Magnetic Flux $Φ_B$: Magnetic flux is the product of the magnetic field (B) and the area (A) through which the field lines pass, and the angle (θ) between the field lines and the perpendicular to the surface.

$$Φ_B = B . A . cos(θ)$$

• $B$ is the magnetic field strength,
• $A$ is the area through which the magnetic field lines pass,
• $θ$ is the angle between the magnetic field and the normal to the surface.

Lenz's Law: Lenz's law states that the direction of the induced EMF and the resulting current will be such that it opposes the change in magnetic flux that produced it. This is why the negative sign is present in Faraday's law of induction.

$$E = –N \frac{dϕ}{dt}$$

Where,

• $E$ is the EMF produced
• $N$ is the number of tunrs of the coil Negative Sign indicates that the induced emf opposes the cause of its production.

Eddy Currents: Current loops induced in a conductor when placed in a changing magnetic field are called eddy currents. Eddy currents create a magnetic field that opposes the original magnetic field, which is similar to Lenz's law. These currents are also called Foucault's currents. Eddy currents have very useful applications such as metal detectors, electromagnetic braking, induction heating, etc.

Various applications of the Eddy Currents are:

1. Brakes of Trains: Breaking metal wheels on trains run on metallic tracks and when the brakes are applied, the trains' metal wheels are exposed to a magnetic field, which induces eddy currents in the wheels. As a result of the magnetic interaction between the applied magnetic field and the eddy currents created in the wheels with friction-based braking, the trains slow down.

2. Induction Furnaces: The high temperature in the furnaces is prepared using the concept of eddy current.

Applications of Electromagnetic Induction

• Electromagnetic induction in AC generator
• Electrical Transformers
• Magnetic Flow Meter

1. Electromagnetic induction in AC generator: The production of alternating current is one of the most important applications of electromagnetic induction.

The principle of operation of a basic ac generator is this way of creating a flux change. The axis of the rotating coil is perpendicular to the magnetic field direction. The magnetic flux across the coil changes as the coil rotates, causing an emf to induct in the coil.

2. Electrical Transformers: A transformer is a device that uses a magnetic field to convert ac electric power from one voltage level to another. The voltage in the primary of a step-down transformer is higher than the voltage in the secondary.
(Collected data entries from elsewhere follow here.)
-- ==== Sys2Proof/Certificates/Slice0/Obligations.lean ====
section
/-! DEFINITION. The statements for the provers. A statement about `exec` is about the state after the fetch: PC
is past the instruction (R16), and `StepRunsDecodedInstruction` says how a step gets there. An
instruction is named by its FORM: `i.form = .ldRR r r2` holds of exactly the rows of the table that follow
that rule with those operands. -/

open Sys2Proof Sys2Proof.Machine

/-! ### Encoding -/

/-- The decoder gives back every instruction that the encoder wrote, with every operand, and leaves the
bytes after it. Every instruction is well formed (R114). -/
def Obligations.DecodeOfEncode : Prop :=
  ∀ (i : Instr) (rest : List Byte), i.wellFormed = true → decode (encode i ++ rest) = .ok i rest

/-- The encoder gives back every byte string that the decoder accepts: each has one meaning (R114). -/
def Obligations.EncodeOfDecode : Prop :=
  ∀ (bytes : List Byte) (i : Instr) (rest : List Byte), decode bytes = .ok i rest → encode i ++ rest = bytes

/-- R101: the first byte alone fixes the length of the instruction. -/
def Obligations.FirstByteFixesLength : Prop :=
  ∀ (b0 b1 b2 : Byte) (rest : List Byte),
    let length :=
      if b0 = 0xCB then 2
      else if b0 ∈ ([0x06, 0x0E, 0x16, 0x1E, 0x26, 0x2E, 0x36, 0x3E, 0x10, 0x18, 0x20, 0x28, 0x30, 0x38,
        0xC6, 0xCE, 0xD6, 0xDE, 0xE6, 0xEE, 0xF6, 0xFE, 0xE0, 0xF0, 0xE8, 0xF8] : List Byte) then 2
      else if b0 ∈ ([0x01, 0x11, 0x21, 0x31, 0x08, 0xC2, 0xC3, 0xCA, 0xD2, 0xDA, 0xC4, 0xCC, 0xD4, 0xDC,
        0xCD, 0xEA, 0xFA] : List Byte) then 3
      else 1
    ∃ i, decode (b0 :: b1 :: b2 :: rest) = .ok i ((b0 :: b1 :: b2 :: rest).drop length) ∧ i.length = length

/-- R115: every byte sequence decodes to exactly one of an UnsupportedOpcode, a CB row or an assigned
primary row, and which of the three it is depends on the first byte alone. -/
def Obligations.DecoderIsTotal : Prop :=
  ∀ (b0 b1 b2 : Byte) (rest : List Byte),
    ∃ i tail, decode (b0 :: b1 :: b2 :: rest) = .ok i tail ∧
      (if b0 ∈ ([0xD3, 0xDB, 0xDD, 0xE3, 0xE4, 0xEB, 0xEC, 0xED, 0xF4, 0xFC, 0xFD] : List Byte) then
        i.form = .unsupported b0 ∧ encode i = [b0]
      else if b0 = 0xCB then encode i = [0xCB, b1] ∧ ∀ b, i.form ≠ .unsupported b
      else (∃ operands, encode i = b0 :: operands) ∧ ∀ b, i.form ≠ .unsupported b)

/-- Words written out from the maps R111 and R112 and the formats R108 decode to the instructions they stand
for. A sanity check. -/
def Obligations.SampleWordsDecode : Prop :=
  decode [0x3E, 0x42] = .ok (.ld_A_n 0x42) [] ∧
  decode [0x48] = .ok .ld_C_B [] ∧
  decode [0x21, 0x00, 0xC0] = .ok (.ld_HL_nn 0xC000) [] ∧
  decode [0x08, 0x00, 0xC1] = .ok (.ld_AtNN_SP 0xC100) [] ∧
  decode [0x93] = .ok .sub_E [] ∧
  decode [0x39] = .ok .add_HL_SP [] ∧
  decode [0xCB, 0x7C] = .ok .bit_7_H [] ∧
  decode [0x20, 0xFB] = .ok (.jr_NZ_e 0xFB) [] ∧
  decode [0xD4, 0x00, 0x02] = .ok (.call_NC_nn 0x0200) [] ∧
  decode [0x10, 0x00] = .ok (.stop 0x00) [] ∧
  decode [0xED] = .ok .unsupportedED []

/-! ### Loads -/

/-- R140, R141, R142, R145, R146, R149, R154, R156: the loads of a register from a register, an immediate
byte or memory. -/
def Obligations.LoadsOfRegisters : Prop :=
  (∀ i r r2, i.form = .ldRR r r2 → encode i = [opByte (0x40 + 8 * r.code + r2.code)] ∧
    ∀ s, exec i s = .next { s.setReg r (s.reg r2) with cycles := some 4 }) ∧
  (∀ i r n, i.form = .ldRN r n → encode i = [opByte (0x06 + 8 * r.code), n] ∧
    ∀ s, exec i s = .next { s.setReg r n with cycles := some 8 }) ∧
  (∀ i r, i.form = .ldRHl r → encode i = [opByte (0x46 + 8 * r.code)] ∧
    ∀ s, exec i s = .next { s.setReg r (s.rawRead s.hl) with cycles := some 8 }) ∧
  (∀ i, i.form = .ldABc → encode i = [0x0A] ∧
    ∀ s, exec i s = .next { s with a := s.rawRead (s.b ++ s.c), cycles := some 8 }) ∧
  (∀ i, i.form = .ldADe → encode i = [0x1A] ∧
    ∀ s, exec i s = .next { s with a := s.rawRead (s.d ++ s.e), cycles := some 8 }) ∧
  (∀ i nn, i.form = .ldANn nn → encode i = [0xFA, lo8 nn, hi8 nn] ∧
    ∀ s, exec i s = .next { s with a := s.rawRead nn, cycles := some 16 }) ∧
  (∀ i n, i.form = .ldhAN n → encode i = [0xF0, n] ∧
    ∀ s, exec i s = .next { s with a := s.rawRead (0xFF00 + n.setWidth 16), cycles := some 12 }) ∧
  (∀ i, i.form = .ldAC → encode i = [0xF2] ∧
    ∀ s, exec i s = .next { s with a := s.rawRead (0xFF00 + s.c.setWidth 16), cycles := some 8 })

/-- R143, R144, R147, R148, R150, R155, R157, R158, R159, R160, R161: the stores of a byte, and the loads and
stores through HL that then move HL by one. What one CPU write does is the statement `CpuWriteDispatch`. -/
def Obligations.StoresAndHlStepping : Prop :=
  (∀ i r, i.form = .ldHlR r → encode i = [opByte (0x70 + r.code)] ∧
    ∀ s, exec i s = .next { s.memWrite s.hl (s.reg r) with cycles := some 8 }) ∧
  (∀ i n, i.form = .ldHlN n → encode i = [0x36, n] ∧
    ∀ s, exec i s = .next { s.memWrite s.hl n with cycles := some 12 }) ∧
  (∀ i, i.form = .ldBcA → encode i = [0x02] ∧
    ∀ s, exec i s = .next { s.memWrite (s.b ++ s.c) s.a with cycles := some 8 }) ∧
  (∀ i, i.form = .ldDeA → encode i = [0x12] ∧
    ∀ s, exec i s = .next { s.memWrite (s.d ++ s.e) s.a with cycles := some 8 }) ∧
  (∀ i nn, i.form = .ldNnA nn → encode i = [0xEA, lo8 nn, hi8 nn] ∧
    ∀ s, exec i s = .next { s.memWrite nn s.a with cycles := some 16 }) ∧
  (∀ i n, i.form = .ldhNA n → encode i = [0xE0, n] ∧
    ∀ s, exec i s = .next { s.memWrite (0xFF00 + n.setWidth 16) s.a with cycles := some 12 }) ∧
  (∀ i, i.form = .ldCA → encode i = [0xE2] ∧
    ∀ s, exec i s = .next { s.memWrite (0xFF00 + s.c.setWidth 16) s.a with cycles := some 8 }) ∧
  (∀ i, i.form = .ldHliA → encode i = [0x22] ∧
    ∀ s, exec i s = .next { s.memWrite s.hl s.a with
      h := hi8 (s.hl + 1), l := lo8 (s.hl + 1), cycles := some 8 }) ∧
  (∀ i, i.form = .ldHldA → encode i = [0x32] ∧
    ∀ s, exec i s = .next { s.memWrite s.hl s.a with
      h := hi8 (s.hl - 1), l := lo8 (s.hl - 1), cycles := some 8 }) ∧
  (∀ i, i.form = .ldAHli → encode i = [0x2A] ∧
    ∀ s, exec i s = .next { s with
      a := s.rawRead s.hl, h := hi8 (s.hl + 1), l := lo8 (s.hl + 1), cycles := some 8 }) ∧
  (∀ i, i.form = .ldAHld → encode i = [0x3A] ∧
    ∀ s, exec i s = .next { s with
      a := s.rawRead s.hl, h := hi8 (s.hl - 1), l := lo8 (s.hl - 1), cycles := some 8 })

/-- R180, R181, R182, R184, R185: the 16-bit loads, PUSH and POP. -/
def Obligations.WordLoadsAndStack : Prop :=
  (∀ i p nn, i.form = .ldRrNn p nn → encode i = [opByte (0x01 + 16 * p.code), lo8 nn, hi8 nn] ∧
    ∀ s, exec i s = .next { s.setPair p nn with cycles := some 12 }) ∧
  (∀ i nn, i.form = .ldNnSp nn → encode i = [0x08, lo8 nn, hi8 nn] ∧
    ∀ s, exec i s =
      .next { (s.memWrite nn (lo8 s.sp)).memWrite (nn + 1) (hi8 s.sp) with cycles := some 20 }) ∧
  (∀ i, i.form = .ldSpHl → encode i = [0xF9] ∧
    ∀ s, exec i s = .next { s with sp := s.hl, cycles := some 8 }) ∧
  (∀ i q, i.form = .push q → encode i = [opByte (0xC5 + 16 * q.code)] ∧
    ∀ s, exec i s = .next
      { (s.memWrite (s.sp - 1) (hi8 (s.stackPair q))).memWrite (s.sp - 2) (lo8 (s.stackPair q)) with
        sp := s.sp - 2, cycles := some 16 }) ∧
  (∀ i q, i.form = .pop q → encode i = [opByte (0xC1 + 16 * q.code)] ∧
    ∀ s,
      let lo := s.rawRead s.sp
      let hi := s.rawRead (s.sp + 1)
      exec i s = .next (match q with
        | .bc => { s with b := hi, c := lo, sp := s.sp + 2, cycles := some 12 }
        | .de => { s with d := hi, e := lo, sp := s.sp + 2, cycles := some 12 }
        | .hl => { s with h := hi, l := lo, sp := s.sp + 2, cycles := some 12 }
        | .af => { s with
            a := hi, f := ⟨lo.getLsbD 7, lo.getLsbD 6, lo.getLsbD 5, lo.getLsbD 4⟩,
            sp := s.sp + 2, cycles := some 12 }))

/-! ### Arithmetic and logic -/

/-- R200, R202 to R207: ADD and ADC, of a register, of the byte at HL, of an immediate. -/
def Obligations.AddAndAdc : Prop :=
  let result (s : State) (v : Byte) (cin : Bool) (count : Nat) : State :=
    let sum := s.a.toNat + v.toNat + cin.toNat
    { s with
      a := BitVec.ofNat 8 (sum % 256)
      f := {
        z := decide (sum % 256 = 0)
        n := false
        h := decide ((s.a &&& 0x0F).toNat + (v &&& 0x0F).toNat + cin.toNat ≥ 0x10)
        c := decide (sum ≥ 0x100) }
      cycles := some count }
  (∀ i r, i.form = .aluR .add r → encode i = [opByte (0x80 + r.code)] ∧
    ∀ s, exec i s = .next (result s (s.reg r) false 4)) ∧
  (∀ i, i.form = .aluHl .add → encode i = [0x86] ∧
    ∀ s, exec i s = .next (result s (s.rawRead s.hl) false 8)) ∧
  (∀ i n, i.form = .aluN .add n → encode i = [0xC6, n] ∧
    ∀ s, exec i s = .next (result s n false 8)) ∧
  (∀ i r, i.form = .aluR .adc r → encode i = [opByte (0x88 + r.code)] ∧
    ∀ s, exec i s = .next (result s (s.reg r) s.f.c 4)) ∧
  (∀ i, i.form = .aluHl .adc → encode i = [0x8E] ∧
    ∀ s, exec i s = .next (result s (s.rawRead s.hl) s.f.c 8)) ∧
  (∀ i n, i.form = .aluN .adc n → encode i = [0xCE, n] ∧
    ∀ s, exec i s = .next (result s n s.f.c 8))

/-- R201, R208 to R213, R223 to R225: SUB, SBC, and CP, which leaves A. -/
def Obligations.SubSbcAndCp : Prop :=
  let difference (s : State) (v : Byte) (cin : Bool) : Int := (s.a.toNat : Int) - v.toNat - cin.toNat
  let flags (s : State) (v : Byte) (cin : Bool) : Flags := {
    z := decide (difference s v cin % 256 = 0)
    n := true
    h := decide ((s.a &&& 0x0F).toNat < (v &&& 0x0F).toNat + cin.toNat)
    c := decide (s.a.toNat < v.toNat + cin.toNat) }
  let result (s : State) (v : Byte) (cin : Bool) (count : Nat) : State :=
    { s with a := BitVec.ofInt 8 (difference s v cin % 256), f := flags s v cin, cycles := some count }
  let compared (s : State) (v : Byte) (count : Nat) : State :=
    { s with f := flags s v false, cycles := some count }
  (∀ i r, i.form = .aluR .sub r → encode i = [opByte (0x90 + r.code)] ∧
    ∀ s, exec i s = .next (result s (s.reg r) false 4)) ∧
  (∀ i, i.form = .aluHl .sub → encode i = [0x96] ∧
    ∀ s, exec i s = .next (result s (s.rawRead s.hl) false 8)) ∧
  (∀ i n, i.form = .aluN .sub n → encode i = [0xD6, n] ∧
    ∀ s, exec i s = .next (result s n false 8)) ∧
  (∀ i r, i.form = .aluR .sbc r → encode i = [opByte (0x98 + r.code)] ∧
    ∀ s, exec i s = .next (result s (s.reg r) s.f.c 4)) ∧
  (∀ i, i.form = .aluHl .sbc → encode i = [0x9E] ∧
    ∀ s, exec i s = .next (result s (s.rawRead s.hl) s.f.c 8)) ∧
  (∀ i n, i.form = .aluN .sbc n → encode i = [0xDE, n] ∧
    ∀ s, exec i s = .next (result s n s.f.c 8)) ∧
  (∀ i r, i.form = .aluR .cp r → encode i = [opByte (0xB8 + r.code)] ∧
    ∀ s, exec i s = .next (compared s (s.reg r) 4)) ∧
  (∀ i, i.form = .aluHl .cp → encode i = [0xBE] ∧
    ∀ s, exec i s = .next (compared s (s.rawRead s.hl) 8)) ∧
  (∀ i n, i.form = .aluN .cp n → encode i = [0xFE, n] ∧
    ∀ s, exec i s = .next (compared s n 8))

/-- R214 to R222: AND, XOR and OR. -/
def Obligations.AndXorOr : Prop :=
  let result (s : State) (value : Byte) (half : Bool) (count : Nat) : State :=
    { s with a := value, f := ⟨decide (value = 0), false, half, false⟩, cycles := some count }
  (∀ i r, i.form = .aluR .and r → encode i = [opByte (0xA0 + r.code)] ∧
    ∀ s, exec i s = .next (result s (s.a &&& s.reg r) true 4)) ∧
  (∀ i, i.form = .aluHl .and → encode i = [0xA6] ∧
    ∀ s, exec i s = .next (result s (s.a &&& s.rawRead s.hl) true 8)) ∧
  (∀ i n, i.form = .aluN .and n → encode i = [0xE6, n] ∧
    ∀ s, exec i s = .next (result s (s.a &&& n) true 8)) ∧
  (∀ i r, i.form = .aluR .xor r → encode i = [opByte (0xA8 + r.code)] ∧
    ∀ s, exec i s = .next (result s (s.a ^^^ s.reg r) false 4)) ∧
  (∀ i, i.form = .aluHl .xor → encode i = [0xAE] ∧
    ∀ s, exec i s = .next (result s (s.a ^^^ s.rawRead s.hl) false 8)) ∧
  (∀ i n, i.form = .aluN .xor n → encode i = [0xEE, n] ∧
    ∀ s, exec i s = .next (result s (s.a ^^^ n) false 8)) ∧
  (∀ i r, i.form = .aluR .or r → encode i = [opByte (0xB0 + r.code)] ∧
    ∀ s, exec i s = .next (result s (s.a ||| s.reg r) false 4)) ∧
  (∀ i, i.form = .aluHl .or → encode i = [0xB6] ∧
    ∀ s, exec i s = .next (result s (s.a ||| s.rawRead s.hl) false 8)) ∧
  (∀ i n, i.form = .aluN .or n → encode i = [0xF6, n] ∧
    ∀ s, exec i s = .next (result s (s.a ||| n) false 8))

/-- R226 to R229: INC and DEC of a register and of the byte at HL. The flags show the computed result even
where the write is dropped. -/
def Obligations.IncAndDec : Prop :=
  let up (v : Byte) : Byte := BitVec.ofNat 8 ((v.toNat + 1) % 256)
  let down (v : Byte) : Byte := BitVec.ofNat 8 ((v.toNat + 255) % 256)
  let upFlags (v : Byte) (f : Flags) : Flags := ⟨decide (up v = 0), false, decide (v &&& 0x0F = 0x0F), f.c⟩
  let downFlags (v : Byte) (f : Flags) : Flags := ⟨decide (down v = 0), true, decide (v &&& 0x0F = 0x00), f.c⟩
  (∀ i r, i.form = .incR r → encode i = [opByte (0x04 + 8 * r.code)] ∧
    ∀ s, exec i s =
      .next { s.setReg r (up (s.reg r)) with f := upFlags (s.reg r) s.f, cycles := some 4 }) ∧
  (∀ i, i.form = .incHl → encode i = [0x34] ∧
    ∀ s,
      let v := s.rawRead s.hl
      exec i s = .next { s.memWrite s.hl (up v) with f := upFlags v s.f, cycles := some 12 }) ∧
  (∀ i r, i.form = .decR r → encode i = [opByte (0x05 + 8 * r.code)] ∧
    ∀ s, exec i s =
      .next { s.setReg r (down (s.reg r)) with f := downFlags (s.reg r) s.f, cycles := some 4 }) ∧
  (∀ i, i.form = .decHl → encode i = [0x35] ∧
    ∀ s,
      let v := s.rawRead s.hl
      exec i s = .next { s.memWrite s.hl (down v) with f := downFlags v s.f, cycles := some 12 })
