-- ==== Sys2Proof/Laws/State.lean ====
section
/-! SUPPORT. One lemma for each field and each update of the state: what the update leaves, and what it
writes. With them a proof reads a field of an updated state without unfolding the update. -/

namespace Sys2Proof.Machine

/-! ### rawWrite -/

@[simp] theorem State.rawWrite_a (s : State) (x : Word) (v : Byte) : (s.rawWrite x v).a = s.a := rfl
@[simp] theorem State.rawWrite_b (s : State) (x : Word) (v : Byte) : (s.rawWrite x v).b = s.b := rfl
@[simp] theorem State.rawWrite_c (s : State) (x : Word) (v : Byte) : (s.rawWrite x v).c = s.c := rfl
@[simp] theorem State.rawWrite_d (s : State) (x : Word) (v : Byte) : (s.rawWrite x v).d = s.d := rfl
@[simp] theorem State.rawWrite_e (s : State) (x : Word) (v : Byte) : (s.rawWrite x v).e = s.e := rfl
@[simp] theorem State.rawWrite_h (s : State) (x : Word) (v : Byte) : (s.rawWrite x v).h = s.h := rfl
@[simp] theorem State.rawWrite_l (s : State) (x : Word) (v : Byte) : (s.rawWrite x v).l = s.l := rfl
@[simp] theorem State.rawWrite_f (s : State) (x : Word) (v : Byte) : (s.rawWrite x v).f = s.f := rfl
@[simp] theorem State.rawWrite_sp (s : State) (x : Word) (v : Byte) : (s.rawWrite x v).sp = s.sp := rfl
@[simp] theorem State.rawWrite_pc (s : State) (x : Word) (v : Byte) : (s.rawWrite x v).pc = s.pc := rfl
@[simp] theorem State.rawWrite_mem (s : State) (x : Word) (v : Byte) : (s.rawWrite x v).mem = Memory.write s.mem x.toNat v := rfl
@[simp] theorem State.rawWrite_div (s : State) (x : Word) (v : Byte) : (s.rawWrite x v).div = s.div := rfl
@[simp] theorem State.rawWrite_overflow (s : State) (x : Word) (v : Byte) : (s.rawWrite x v).overflow = s.overflow := rfl
@[simp] theorem State.rawWrite_dma (s : State) (x : Word) (v : Byte) : (s.rawWrite x v).dma = s.dma := rfl
@[simp] theorem State.rawWrite_ime (s : State) (x : Word) (v : Byte) : (s.rawWrite x v).ime = s.ime := rfl
@[simp] theorem State.rawWrite_scheduledIme (s : State) (x : Word) (v : Byte) : (s.rawWrite x v).scheduledIme = s.scheduledIme := rfl
@[simp] theorem State.rawWrite_halted (s : State) (x : Word) (v : Byte) : (s.rawWrite x v).halted = s.halted := rfl
@[simp] theorem State.rawWrite_fault (s : State) (x : Word) (v : Byte) : (s.rawWrite x v).fault = s.fault := rfl
@[simp] theorem State.rawWrite_serialOut (s : State) (x : Word) (v : Byte) : (s.rawWrite x v).serialOut = s.serialOut := rfl
@[simp] theorem State.rawWrite_wroteSchedule (s : State) (x : Word) (v : Byte) : (s.rawWrite x v).wroteSchedule = s.wroteSchedule := rfl
@[simp] theorem State.rawWrite_cycles (s : State) (x : Word) (v : Byte) : (s.rawWrite x v).cycles = s.cycles := rfl
@[simp] theorem State.rawWrite_phase (s : State) (x : Word) (v : Byte) : (s.rawWrite x v).phase = s.phase := rfl
@[simp] theorem State.rawWrite_line (s : State) (x : Word) (v : Byte) : (s.rawWrite x v).line = s.line := rfl
@[simp] theorem State.rawWrite_budget (s : State) (x : Word) (v : Byte) : (s.rawWrite x v).budget = s.budget := rfl
@[simp] theorem State.rawWrite_scanline (s : State) (x : Word) (v : Byte) : (s.rawWrite x v).scanline = s.scanline := rfl
@[simp] theorem State.rawWrite_cfg (s : State) (x : Word) (v : Byte) : (s.rawWrite x v).cfg = s.cfg := rfl
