/-- A form leaves the flags that its group does not write. -/
theorem execForm_flags {f : Form} {s t : State} (h : execForm f s = .next t) :
    (flagsWritten s.cfg f).SameOutside s.f t.f := by
  cases f
  case aluR | aluHl | aluN | addSpE | ldHlSpE | rotR | rotHl => exact .all _ _
  case rlca | rrca | rla | rra =>
    cases h
    exact rotAFlags_sameOutside _ _ _ _
  case incR | incHl | decR | decHl | bitR | bitHl | addHl | scf | ccf | daa | cpl =>
    cases h
    constructor <;> simp [flagsWritten, incFlags, decFlags, bitFlags, addHlFlags, daaFlags]
  case pop q =>
    cases h
    cases q
    case af => exact .all _ _
    all_goals exact .of_eq rfl
  case jpCc | jrCc | callCc | retCc =>
    obtain rfl | rfl := eq_or_eq_of_ite_next h <;> exact .of_eq (by simp)
  all_goals
    cases h
    exact .of_eq (by simp [State.setAtHl])

/-- Settles O26: each instruction has the meaning of its form. -/
theorem flagFrame : Obligations.FlagFrame := by
  unfold Obligations.FlagFrame
  intro i s t h
  rw [exec_eq_execForm] at h
  obtain ⟨z, n, half, c⟩ := execForm_flags h
  exact ⟨z, n, half, c⟩

end Sys2Proof.Machine
end

section
/-! SUPPORT. What the PPU reads of a line without the optional composition (O51). -/

namespace Sys2Proof.Machine

/-- Tile data stands in 0x8000..0x97FF (R452). -/
theorem tileBase_add_le (lcdc t : Byte) : tileBase lcdc t + 16 ≤ 0x9800 := by
  have := t.isLt
  unfold tileBase
  split_ifs <;> omega

theorem mapBase_le (second : Bool) : mapBase second ≤ 0x9C00 := by
  cases second <;> simp [mapBase]

/-- The two states look alike to a PPU without `COMPOSE_OBJ_WIN`: one set of parameters, the same bytes but for LCDC,
OBP0, OBP1, WY and WX, and of LCDC the bits 2, 3, 4 and 7 (R38, R44, R456). -/
structure SameForPlainPpu (s u : State) : Prop where
  cfg : s.cfg = u.cfg
  bytes : ∀ x : Word, x ∉ ([0xFF40, 0xFF48, 0xFF49, 0xFF4A, 0xFF4B] : List Word) → s.rawRead x = u.rawRead x
  lcdcBits : ∀ k ∈ [2, 3, 4, 7], s.lcdc.getLsbD k = u.lcdc.getLsbD k

section
variable {s u : State} (h : SameForPlainPpu s u)
include h

/-- Every byte below the I/O registers of the PPU is the same. -/
theorem SameForPlainPpu.rawAt {a : Nat} (ha : a < 0xFF40) : s.rawAt a = u.rawAt a := by
  have hnat : (BitVec.ofNat 16 a).toNat = a := by
    rw [BitVec.toNat_ofNat]
    omega
  have hbyte := h.bytes (BitVec.ofNat 16 a) (by
    simp only [List.mem_cons, List.not_mem_nil, or_false, ← BitVec.toNat_inj, hnat]
    simp
    omega)
  unfold State.rawRead at hbyte
  rwa [hnat] at hbyte

/-! ### Sprites -/

theorem SameForPlainPpu.oamEntry {i : Nat} (hi : i < 40) : s.oamEntry i = u.oamEntry i := by
  unfold State.oamEntry
  rw [h.rawAt (by omega), h.rawAt (by omega), h.rawAt (by omega), h.rawAt (by omega)]

theorem SameForPlainPpu.scanEntries (line height : Nat) {entries : List Nat} (hall : ∀ i ∈ entries, i < 40)
    (room : Nat) : scanEntries s line height entries room = scanEntries u line height entries room := by
  induction entries generalizing room with
  | nil => rfl
  | cons i rest ih =>
    obtain ⟨hi, hrest⟩ := List.forall_mem_cons.mp hall
    cases room with
    | zero => rfl
    | succ room =>
      unfold Machine.scanEntries
      rw [h.oamEntry hi, ih hrest, ih hrest]
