-- ==== Sys2Proof/Word.lean ====
section
/-! DEFINITION. The words of the ASK link core: the widths that spec/00_scope.md rule R8 fixes. -/

namespace Sys2Proof

/-- A host data word, and a binary64 value as it is stored: 64 bits (00_scope.md R8). -/
abbrev Word := BitVec 64

/-- A word address of the host port: 20 bits (00_scope.md R8, 20_memory.md R80). -/
abbrev Addr := BitVec 20

/-- A frequency in hertz or a bit or sample count: 32 bits, unsigned (00_scope.md R8). -/
abbrev U32 := BitVec 32

/-- A packed host transaction `DIR ++ ADDR[19:0] ++ DATA[63:0]`: 85 bits (30_encoding.md R111). -/
abbrev Packed := BitVec 85

end Sys2Proof
end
A step-up transformer is one in which the secondary voltage has additional turns. To increase the voltage to 100 kV, power providers employ a step transformer, which decreases current and reduces power loss in transmission lines. Household circuits, on the other hand, employ step-down transformers to reduce the voltage to 120 or 240 V.

3. Magnetic Flow Meter: Magnetic Flow Meter or Electromagnetic Flow Meter is the device used to measure the velocity or volumetric flow of fluids and uses the principle of electromagnetic induction to do so. Magmeter (commonly used term for Magnetic Flow Meter) can only measure the flow of conductive fluids.

Numericals

QUES: A loop of wire is placed in a magnetic field and the magnetic flux through the loop is increasing at a rate of 0.02 $\frac{Tm²}{s}$ if the resistance of the loop of wire is 5 ohms then what is the induced current in the loop?

SOLUTION: For a loop of wire, N=1, and the rate of flux increase is 0.02 $\frac{Tm²}{s}$ i.e., $\frac{dϕ}{dt}$ = 0.02 $\frac{Tm²}{s}$ resistance of loop of wire is 5 ohm,

According to Lenz's Law, E = $-N\frac{dϕ}{dt}$

E = -1×(0.02) = 0.02 Volts

We know Ohm's Law states, V = IR

⇒ I = V/R = 0.02/5 = 0.004 Ampere = 4 milliampere

Thus, the Induced current in the wire loop is 4 milliampere

Dot Convention

The dot convention is a method used in electrical engineering to indicate the relative polarity of the windings in transformers and inductors. This notation is crucial for understanding the phase relationships between currents and voltages in coupled inductors or transformers.

Key Aspects of the Dot Convention in Electromagnetism:

1. Magnetic Flux and Polarity:

   • Dot at the Same End: In a pair of coupled coils (like in a transformer), if the dots are placed at the same end of both coils, a positive current entering the dotted terminal of one coil will induce a positive voltage at the dotted terminal of the other coil. This indicates that the magnetic fields are aiding each other.

   • Dots at Opposite Ends: If the dots are placed at opposite ends, a positive current entering the dotted terminal of one coil will induce a negative voltage at the dotted terminal of the other coil. This indicates that the magnetic fields are opposing each other.

2. Mutual Inductance:

   • The dot convention helps in determining how the magnetic field generated by one coil affects the other coil. If the mutual inductance is positive (aiding), the dots are aligned; if negative (opposing), the dots are opposite.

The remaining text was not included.